Mankinholes is a hamlet in the Metropolitan Borough of Calderdale, in West Yorkshire, England. It is situated in the Pennines and the nearest town is Todmorden. The hamlet is part of Calder Ward in Calderdale Parish Council. It has a YHA hostel, managed by the larger hostel at nearby Haworth. Mankinholes is the starting point for the popular trek up Stoodley Pike (pike being a North-country term for a mountain or large hill). The hill is surmounted by a 19th-century obelisk, 120 ft high, also known as "Stoodley Pike", commemorating the end of the Crimean War.

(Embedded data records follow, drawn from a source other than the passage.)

-- ==== Sys2Proof/Laws/Ops.lean ====
section
/-! SUPPORT. One lemma for each shared operation that says all it can do: the call stack, fault entry, the operand
forms, the flags, the loaded registers, and the delivery of an event. -/

namespace Sys2Proof.Machine

variable {s t : State}

/-! ### The call stack (10_state.md R26 to R28) -/

/-- All that a push does where it answers. -/
theorem State.push_spec {r : Word} (h : s.push r = some t) :
    s.sp.val < 16 ∧ t = { s with stack := t.stack, sp := t.sp } ∧ t.sp.val = s.sp.val + 1 ∧
    ∀ d (hd : d < 16), t.stack[d] = if d = s.sp.val then r else s.stack[d] := by
  unfold State.push at h
  split at h
  · rename_i hs
    obtain rfl := Option.some.inj h
    exact ⟨hs, rfl, rfl, fun d hd => by simp only [Vector.getElem_set, eq_comm]⟩
  · exact absurd h (by simp)

/-- A push answers exactly where a slot is free. -/
theorem State.push_isSome (s : State) (r : Word) : (s.push r).isSome = true ↔ s.sp.val < 16 := by
  unfold State.push; split <;> simp_all

/-- All that a pop does where it answers: the slots keep their values. -/
theorem State.pop_spec {r : Word} (h : s.pop = some (r, t)) :
    ∃ _ : 0 < s.sp.val, t = { s with sp := t.sp } ∧ t.sp.val = s.sp.val - 1 ∧
      r = s.stack[s.sp.val - 1]'(by omega) := by
  unfold State.pop at h
  split at h
  · rename_i hs
    obtain ⟨rfl, rfl⟩ := Prod.mk.inj (Option.some.inj h)
    exact ⟨hs, rfl, rfl, rfl⟩
  · exact absurd h (by simp)

/-- A pop answers exactly where an address is held. -/
theorem State.pop_isSome (s : State) : s.pop.isSome = true ↔ 0 < s.sp.val := by
  unfold State.pop; split <;> simp_all

/-! ### Faults (40_engine_cycle.md R128) -/

/-- All that a fault of the execute part does. -/
theorem raise_eq (k : FaultKind) (i : Instr) (s : State) :
    raise k i s =
      .next { s with pc := s.pc - 2, run := .halted, fault := some ⟨k, s.pc - 2, some (encode i)⟩ } := rfl

/-- The state a raised fault answers, read back from its outcome (R128). -/
theorem raise_next {k : FaultKind} {i : Instr} {s t : State} (h : raise k i s = .next t) :
    t = { s with pc := s.pc - 2, run := .halted, fault := some ⟨k, s.pc - 2, some (encode i)⟩ } :=
  (Host.Outcome.next.inj h).symm

/-- All that a skip can do: nothing, or a further advance by 2 (R143). -/
theorem skipIf_next {c : Bool} {s t : State} (h : skipIf c s = .next t) :
    (c = false ∧ t = s) ∨ (c = true ∧ t = { s with pc := s.pc + 2 }) := by
  cases h
  cases c
  · exact .inl ⟨rfl, rfl⟩
  · exact .inr ⟨rfl, rfl⟩

/-- The advance undone is the address of the instruction. -/
@[simp] theorem advance_undone (s : State) : (advance s).pc - 2 = s.pc := by simp [advance]

/-! ### Operand forms -/

/-- The zero-extended address has the value of `nnn` (30_encoding.md R93). -/
@[simp] theorem zextAddr_toNat (nnn : Addr12) : (zextAddr nnn).toNat = nnn.toNat := by
  have := nnn.isLt
  simp only [zextAddr, BitVec.toNat_setWidth]
  omega

/-- The sum of JP V0 is not reduced (41_control_flow.md R147). -/
@[simp] theorem offsetTarget_toNat (b : Byte) (nnn : Addr12) :
    (offsetTarget b nnn).toNat = b.toNat + nnn.toNat := by
  have := nnn.isLt
  have := b.isLt
  simp only [offsetTarget, BitVec.toNat_add, BitVec.toNat_setWidth]
  omega

/-- A latch index exists exactly up to 15 (45_timers_input.md R230). -/
theorem keyIndex_eq_some {b : Byte} {k : Fin 16} : keyIndex b = some k ↔ b.toNat = k.val := by
  unfold keyIndex
  split
  · simp only [Option.some.injEq, Fin.ext_iff]
  · have := k.isLt
    simp only [reduceCtorEq, false_iff]
    omega

theorem keyIndex_eq_none {b : Byte} : keyIndex b = none ↔ b.toNat > 15 := by
  unfold keyIndex
  split
  · simp only [reduceCtorEq, false_iff]; omega
  · simp only [true_iff]; omega

/-- The register bytes LD [I],Vx stores: V0..Vx in order (43_index_memory.md R194). -/
@[simp] theorem State.regsUpTo_length (s : State) (x : Reg) : (s.regsUpTo x).length = x.val + 1 := by
  have := x.isLt
  simp only [State.regsUpTo, List.length_take, Vector.length_toList]
  omega

theorem State.regsUpTo_getElem (s : State) (x : Reg) (k : Nat) (h : k < (s.regsUpTo x).length) :
    (s.regsUpTo x)[k] = s.V ⟨k, by have := x.isLt; rw [State.regsUpTo_length] at h; omega⟩ := by
  simp [State.regsUpTo, State.V]

/-- The registers after a load: `V[k + j]` for the bytes, the others as before (R195). -/
theorem loadRegs_getElem (bs : List Byte) (k : Nat) (v : Vector Byte 16) (r : Nat) (hr : r < 16) :
    (loadRegs bs k v)[r] = if h : k ≤ r ∧ r < k + bs.length then bs[r - k]'(by omega) else v[r] := by
  induction bs generalizing k v with
  | nil =>
    have : ¬ (k ≤ r ∧ r < k + 0) := by omega
    simp only [loadRegs, List.length_nil, this, dite_false]
  | cons b bs ih =>
    rw [loadRegs, ih]
    by_cases h : k + 1 ≤ r ∧ r < k + 1 + bs.length
    · have h' : k ≤ r ∧ r < k + (b :: bs).length := by simp only [List.length_cons]; omega
      have e : r - k = (r - (k + 1)) + 1 := by omega
      simp only [h, h', and_self, dite_true, e, List.getElem_cons_succ]
    · by_cases hk : k = r
      · subst hk
        simp
      · have h' : ¬ (k ≤ r ∧ r < k + (b :: bs).length) := by simp only [List.length_cons]; omega
        simp only [h, h', dite_false, Vector.getElem_setIfInBounds hr, if_neg hk]

/-! ### Flags (42_alu.md R173) -/

@[simp] theorem bool01_toNat (c : Bool) : (bool01 c).toNat = if c = true then 1 else 0 := by
  cases c <;> rfl

/-! ### Timers and the latch -/

/-- One decrement, floored at 0 (60_exceptions.md R257). -/
@[simp] theorem countDown_toNat (t : Byte) : (countDown t).toNat = t.toNat - 1 := by
  unfold countDown
  split
  · simp_all
  · rename_i h
    have h0 : t.toNat ≠ 0 := fun e => h (BitVec.eq_of_toNat_eq e)
    have := t.isLt
    rw [BitVec.toNat_sub, show (1 : Byte).toNat = 1 from rfl]
    omega

/-- All that a key write does: the wait ends, with the key in its register, exactly at a released-to-pressed edge
(60_exceptions.md R261, R263). -/
theorem setKeyState_cases (k : Fin 16) (p : Bool) (s : State) :
    (∃ x, s.run = .suspended x ∧ p = true ∧ s.pressed k = false ∧
      setKeyState k p s =
        { (s.setV x (BitVec.ofNat 8 k.val)) with key := s.key.set k.val p, run := .ready }) ∨
    ((∀ x, s.run = .suspended x → p = false ∨ s.pressed k = true) ∧
      setKeyState k p s = { s with key := s.key.set k.val p }) := by
  unfold setKeyState
  split
  · rename_i x hx
    by_cases h : (p && !s.pressed k) = true
    · rw [if_pos h]
      simp only [Bool.and_eq_true, Bool.not_eq_eq_eq_not, Bool.not_true] at h
      exact .inl ⟨x, hx, h.1, h.2, rfl⟩
    · rw [if_neg h]
      refine .inr ⟨fun _ _ => ?_, rfl⟩
      cases p <;> simp_all
  · rename_i hx
    exact .inr ⟨fun x h => absurd (hx.symm.trans h) (by simp), rfl⟩
  · rename_i hx
    exact .inr ⟨fun x h => absurd (hx.symm.trans h) (by simp), rfl⟩

/-! ### The engine and the events -/

/-- All that a cycle can do where it answers: a fetch fault, an unknown opcode, or the execute part of the
instruction dispatched (40_engine_cycle.md R120). -/
theorem cycle_cases (s : State) :
    (s.pc.toNat > 0xFFE ∧ cycle s = takeFault .outOfBounds s.pc none s) ∨
    (∃ w, s.pc.toNat ≤ 0xFFE ∧ fetch s = some w ∧
      ((∃ e, dispatch s.cfg w = .error e ∧ cycle s = takeFault .unknownOpcode s.pc (some w) s) ∨
       ∃ i, dispatch s.cfg w = .ok i ∧ cycle s = exec i (advance s))) := by
  unfold cycle
  by_cases h : s.pc.toNat ≤ 0xFFE
  · refine .inr ⟨_, h, by rw [fetch_eq, if_pos h], ?_⟩
    rw [fetch_eq, if_pos h]
    dsimp only
    split
    · exact .inl ⟨_, ‹_›, rfl⟩
    · exact .inr ⟨_, ‹_›, rfl⟩
  · refine .inl ⟨by omega, ?_⟩
    rw [fetch_eq, if_neg h]

/-- An engine step that answers was taken in RUN = Ready (R120, R126, R127). -/
theorem engineStep_next (h : engineStep s = .next t) :
    s.run = .ready ∧ cycle { s with started := true } = .next t := by
  unfold engineStep at h
  split at h
  · exact ⟨‹_›, h⟩
  · exact absurd h (by simp)
  · exact absurd h (by simp)

/-- All that an event can do where it is taken (60_exceptions.md R264). -/
theorem deliver_next {e : Event} (h : deliver e s = .next t) :
    s.run ≠ .halted ∧
    ((e = .step ∧ engineStep s = .next t) ∨
     (s.started = true ∧
       ((e = .tick ∧ t = tick s) ∨ (e = .snapshot ∧ t = s) ∨
        ∃ k p, ∃ hk : k < 16, e = .key k p ∧ t = setKeyState ⟨k, hk⟩ p s)) ∨
     (s.started = false ∧ ∃ bytes o u, e = .load bytes o ∧ s.load bytes o = some u ∧
       t = { u with started := true })) := by
  unfold deliver at h
  split at h
  · exact absurd h (by simp)
  · refine ⟨‹_›, ?_⟩
    split at h
    · exact .inl ⟨rfl, h⟩
    · split at h
      · exact .inr (.inl ⟨‹_›, .inl ⟨rfl, (Host.Outcome.next.inj h).symm⟩⟩)
      · exact absurd h (by simp)
    · unfold deliverKey at h
      split at h
      · split at h
        · exact .inr (.inl ⟨‹_›, .inr (.inr ⟨_, _, ‹_›, rfl, (Host.Outcome.next.inj h).symm⟩)⟩)
        · exact absurd h (by simp)
      · exact absurd h (by simp)
    · split at h
      · exact .inr (.inl ⟨‹_›, .inr (.inl ⟨rfl, (Host.Outcome.next.inj h).symm⟩)⟩)
      · exact absurd h (by simp)
    · unfold deliverLoad at h
      split at h
      · exact absurd h (by simp)
      · split at h
        · exact .inr (.inr ⟨by simpa using ‹¬ s.started = true›, _, _, _, rfl, ‹_›,
            (Host.Outcome.next.inj h).symm⟩)
        · exact absurd h (by simp)

end Sys2Proof.Machine
end

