-- ==== Sys2Proof/Tests/Slice0.lean ====
section
/-! SUPPORT. Tests: words written out from the encodings of 30_encoding.md, the vectors of 95_test_vectors.md, one
step each, and a witness for the hypotheses of every statement. -/

namespace Sys2Proof.Tests

open Sys2Proof Sys2Proof.Machine

/-- The outcome is a next state that passes the check. -/
def gives (o : Host.Outcome State Fault Refusal) (p : State → Bool) : Bool :=
  match o with
  | .next t => p t
  | .fault _ => false
  | .refused _ => false

/-- One step of the word `w` placed at pc. -/
def one (w : Nat) (s : State) : Host.Outcome State Fault Refusal := step (s.withFetchWord 16 w)

/-- The reset state with registers set. -/
def regs (l : List (Reg × Byte)) : State := l.foldl (fun s p => s.setV p.1 p.2) State.reset

/-- The state with the bytes `bs` in memory at `a`. -/
def poke (s : State) (a : Nat) (bs : List Byte) : State :=
  match s.writeBytes a bs with
  | some t => t
  | none => s

/-- The reset state with I = 0x300 and `bs` there. -/
def at300 (bs : List Byte) (l : List (Reg × Byte)) : State := { poke (regs l) 0x300 bs with i := 0x300 }

/-- The state with the pixel in column `x`, row `y` on. -/
def lit (s : State) (x y : Nat) : State := { s with fb := s.fb.flip x y }

/-- The step faulted with this record, and pc is the address recorded. -/
def faulted (k : FaultKind) (a w : Word) (t : State) : Bool :=
  t.run == .halted && t.fault == some ⟨k, a, some w⟩ && t.pc == a

/-! ### WellFormed: an ill-formed term for each check -/

theorem test_wf_strict_se : (Instr.seReg 1 2 1).wf { strict5xy0 := true } = false := by decide
theorem test_wf_strict_sne : (Instr.sneReg 1 2 15).wf { strict5xy0 := true } = false := by decide
theorem test_wf_strict_n0 : (Instr.seReg 1 2 0).wf { strict5xy0 := true } = true := by decide
theorem test_wf_default : (Instr.seReg 1 2 1).wf {} = true := by decide
theorem test_config_font_high : ¬ Config.wf { fontBase := 0x1B1 } := by decide
theorem test_config_font_short : ¬ Config.wf { fontData := [0xF0] } := by decide

/-! ### Decoding: the words of R94, bit by bit -/

theorem test_decode_display :
    [decode 0b0000000011100000, decode 0b1101000100100101] = [.ok .cls, .ok (.drw 1 2 5)] := by decide

theorem test_decode_control :
    [decode 0b0000000011101110, decode 0b0001101010111100, decode 0b0010001100000000, decode 0b0011001101000010,
      decode 0b0100001101000010, decode 0b0101000100100001, decode 0b1001000100100001,
      decode 0b1011001100000000] =
    [.ok .ret, .ok (.jp 0xABC), .ok (.call 0x300), .ok (.seImm 3 0x42), .ok (.sneImm 3 0x42),
      .ok (.seReg 1 2 1), .ok (.sneReg 1 2 1), .ok (.jpV0 0x300)] := by decide

theorem test_decode_alu :
    [decode 0b0110000000001010, decode 0b0111001000100000, decode 0b1000000000010000, decode 0b1000000000010001,
      decode 0b1000000000010010, decode 0b1000000000010011, decode 0b1000000000010100, decode 0b1000000000010101,
      decode 0b1000000000010110, decode 0b1000000000010111, decode 0b1000000000011110,
      decode 0b1100001100001111] =
    [.ok (.ldImm 0 0x0A), .ok (.addImm 2 0x20), .ok (.ldReg 0 1), .ok (.orReg 0 1), .ok (.andReg 0 1),
      .ok (.xorReg 0 1), .ok (.addReg 0 1), .ok (.subReg 0 1), .ok (.shr 0 1), .ok (.subnReg 0 1),
      .ok (.shl 0 1), .ok (.rnd 3 0x0F)] := by decide

theorem test_decode_index :
    [decode 0b1010001000000000, decode 0b1111001000011110, decode 0b1111000000101001, decode 0b1111000000110011,
      decode 0b1111001001010101, decode 0b1111001001100101] =
    [.ok (.ldI 0x200), .ok (.addI 2), .ok (.ldF 0), .ok (.ldB 0), .ok (.ldMemVx 2), .ok (.ldVxMem 2)] := by decide

theorem test_decode_timer_key :
    [decode 0b1110000110011110, decode 0b1110000110100001, decode 0b1111001100000111, decode 0b1111001000001010,
      decode 0b1111000000010101, decode 0b1111000000011000] =
    [.ok (.skp 1), .ok (.sknp 1), .ok (.ldVxDT 3), .ok (.ldVxK 2), .ok (.ldDTVx 0), .ok (.ldSTVx 0)] := by decide

/-- V-EN-4: the words that decode to nothing. -/
theorem test_decode_illegal :
    [0x01E0, 0x0ABE, 0x00E1, 0x8008, 0x800F, 0xE09F, 0xF000, 0xF01F, 0xFFFF].all
      (fun w => decode w == .error (.unknownOpcode w)) = true := by decide

theorem test_decode_truncated : decodeBytes [0x80] = .error .truncated := by decide
theorem test_decode_rest : decodeBytes [0x80, 0x14, 0x12] = .ok (.addReg 0 1, [0x12]) := by decide
theorem test_table_word : decodeTableWord 16 0xF055 = some (.ldMemVx 0) := by decide

/-! ### The engine (V-EN) -/

theorem test_big_endian : gives (one 0x1234 State.reset) (fun t => t.pc == 0x234) = true := by decide
theorem test_pc_does_not_wrap :
    gives (one 0x00E0 { State.reset with pc := 0xFFE }) (fun t => t.pc == 0x1000) = true := by decide
theorem test_fetch_fault :
    gives (step { State.reset with pc := 0xFFF })
      (fun t => t.fault == some ⟨.outOfBounds, 0xFFF, none⟩ && t.run == .halted) = true := by decide
theorem test_nothing_loaded : gives (step State.reset) (faulted .unknownOpcode 0x200 0x0000) = true := by decide
theorem test_strict_word :
    gives (one 0x5121 (State.resetWith { strict5xy0 := true })) (faulted .unknownOpcode 0x200 0x5121) = true := by
  decide

/-! ### Control flow (V-CF) -/

theorem test_jp : gives (one 0x1ABC State.reset) (fun t => t.pc == 0xABC) = true := by decide
theorem test_call :
    gives (one 0x2300 State.reset) (fun t => t.stack[0] == 0x202 && t.sp == 1 && t.pc == 0x300) = true := by decide
theorem test_call_full :
    gives (one 0x2300 { State.reset with sp := 16 }) (fun t => faulted .stackOverflow 0x200 0x2300 t && t.sp == 16)
      = true := by decide
theorem test_ret_keeps_slot :
    gives (one 0x00EE { State.reset with pc := 0x300, sp := 1, stack := State.reset.stack.set 0 0x202 })
      (fun t => t.pc == 0x202 && t.sp == 0 && t.stack[0] == 0x202) = true := by decide
theorem test_ret_empty : gives (one 0x00EE State.reset) (faulted .stackUnderflow 0x200 0x00EE) = true := by decide
theorem test_se_imm : gives (one 0x3342 (regs [(3, 0x42)])) (fun t => t.pc == 0x204) = true := by decide
theorem test_se_imm_no : gives (one 0x3342 (regs [(3, 0x41)])) (fun t => t.pc == 0x202) = true := by decide
theorem test_sne_imm : gives (one 0x4342 (regs [(3, 0x41)])) (fun t => t.pc == 0x204) = true := by decide
theorem test_sne_imm_no : gives (one 0x4342 (regs [(3, 0x42)])) (fun t => t.pc == 0x202) = true := by decide
theorem test_se_reg_ignores_n : gives (one 0x5121 (regs [(1, 7), (2, 7)])) (fun t => t.pc == 0x204) = true := by decide
theorem test_se_reg_same : gives (one 0x5330 (regs [(3, 9)])) (fun t => t.pc == 0x204) = true := by decide
theorem test_sne_reg : gives (one 0x9121 (regs [(1, 7), (2, 8)])) (fun t => t.pc == 0x204) = true := by decide
theorem test_sne_reg_same : gives (one 0x9330 (regs [(3, 9)])) (fun t => t.pc == 0x202) = true := by decide
theorem test_jp_v0 : gives (one 0xB300 (regs [(0, 4)])) (fun t => t.pc == 0x304) = true := by decide
theorem test_jp_v0_not_reduced : gives (one 0xBFFF (regs [(0, 0xFF)])) (fun t => t.pc == 0x10FE) = true := by decide

/-! ### Register and ALU (V-ALU) -/

theorem test_ld_imm : gives (one 0x600A State.reset) (fun t => t.V 0 == 0x0A) = true := by decide
theorem test_add_imm_no_flag :
    gives (one 0x7001 (regs [(0, 0xFF), (15, 0x55)])) (fun t => t.V 0 == 0 && t.V 15 == 0x55) = true := by decide
theorem test_add_imm_vf : gives (one 0x7F01 (regs [(15, 0xFF)])) (fun t => t.V 15 == 0) = true := by decide
theorem test_ld_reg : gives (one 0x8010 (regs [(1, 5)])) (fun t => t.V 0 == 5 && t.V 1 == 5) = true := by decide
theorem test_or : gives (one 0x8011 (regs [(0, 0x0F), (1, 0xF0)])) (fun t => t.V 0 == 0xFF) = true := by decide
theorem test_and : gives (one 0x8012 (regs [(0, 0x3C), (1, 0x0F)])) (fun t => t.V 0 == 0x0C) = true := by decide
theorem test_xor : gives (one 0x8013 (regs [(0, 0x3C), (1, 0x0F)])) (fun t => t.V 0 == 0x33) = true := by decide
theorem test_add_y_vf :
    gives (one 0x80F4 (regs [(0, 1), (15, 0xFF)])) (fun t => t.V 0 == 0 && t.V 15 == 1) = true := by decide
theorem test_add_x_vf : gives (one 0x8F14 (regs [(15, 0xF0), (1, 0x20)])) (fun t => t.V 15 == 0x10) = true := by decide
theorem test_add_flag_last :
    gives (one 0x8F14 { regs [(15, 0xF0), (1, 0x20)] with cfg := { vfFlagLast := true } })
      (fun t => t.V 15 == 1) = true := by decide
theorem test_sub_borrow :
    gives (one 0x8015 (regs [(0, 5), (1, 10)])) (fun t => t.V 0 == 0xFB && t.V 15 == 0) = true := by decide
theorem test_sub_equal :
    gives (one 0x8015 (regs [(0, 10), (1, 10)])) (fun t => t.V 0 == 0 && t.V 15 == 1) = true := by decide
theorem test_subn : gives (one 0x8017 (regs [(0, 5), (1, 10)])) (fun t => t.V 0 == 5 && t.V 15 == 1) = true := by decide
theorem test_subn_x_vf : gives (one 0x8F17 (regs [(15, 1), (1, 0x10)])) (fun t => t.V 15 == 0x0F) = true := by decide
theorem test_shr_ignores_y :
    gives (one 0x8016 (regs [(0, 4), (1, 1)])) (fun t => t.V 0 == 2 && t.V 15 == 0) = true := by decide
theorem test_shr_low_bit : gives (one 0x8006 (regs [(0, 5)])) (fun t => t.V 0 == 2 && t.V 15 == 1) = true := by decide
theorem test_shl : gives (one 0x800E (regs [(0, 0x81)])) (fun t => t.V 0 == 2 && t.V 15 == 1) = true := by decide
theorem test_shl_no_bit : gives (one 0x800E (regs [(0, 0x7F)])) (fun t => t.V 0 == 0xFE && t.V 15 == 0) = true := by
  decide

/-- V-ALU-8: with the oracle answering 0xA7, C30F leaves V3 = 0x07. -/
theorem test_rnd_mask (h : Config.draw 0 = 0xA7) :
    gives (exec (.rnd 3 0x0F) State.reset) (fun t => t.V 3 == 0x07 && t.draws == 1) = true := by
  show ((((draw State.reset).2.setV 3 ((draw State.reset).1 &&& 0x0F)).V 3 == 0x07) && true) = true
  simp [draw, State.reset, State.resetWith, h]

/-- R171: nn = 0 gives Vx = 0 for every draw. -/
theorem test_rnd_zero (s : State) : gives (exec (.rnd 3 0) s) (fun t => t.V 3 == 0) = true := by
  show (((draw s).2.setV 3 ((draw s).1 &&& 0)).V 3 == 0) = true
  simp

The name "Mankin" is believed to have Celtic origins, with the OED recording its first meaning as "fierce wild man". The surname Mankin is found in parish records of the township of Langfield and the parish of Halifax. One theory is that the name derives from an area of caverns, inhabited by mankins. A second theory is that the name means "Mancan's Hollow", Mancan being an Irish surname. This would indicate an Irish-Viking settlement.

Mankinholes was an early centre of Wesleyan Methodism. Groups met in farmhouses as early as the late 18th century and the first chapel was built in 1814. This was enlarged in 1870 and rebuilt in 1911. An adjacent Sunday School was built in 1833. Mankinholes Methodist Church closed on 1 July 1979, when the congregation joined with that of Lumbutts Methodist Church, situated midway between the villages of Mankinholes and Lumbutts. The Mankinholes Sunday School building still stands and is now a private house, surrounded by a large graveyard.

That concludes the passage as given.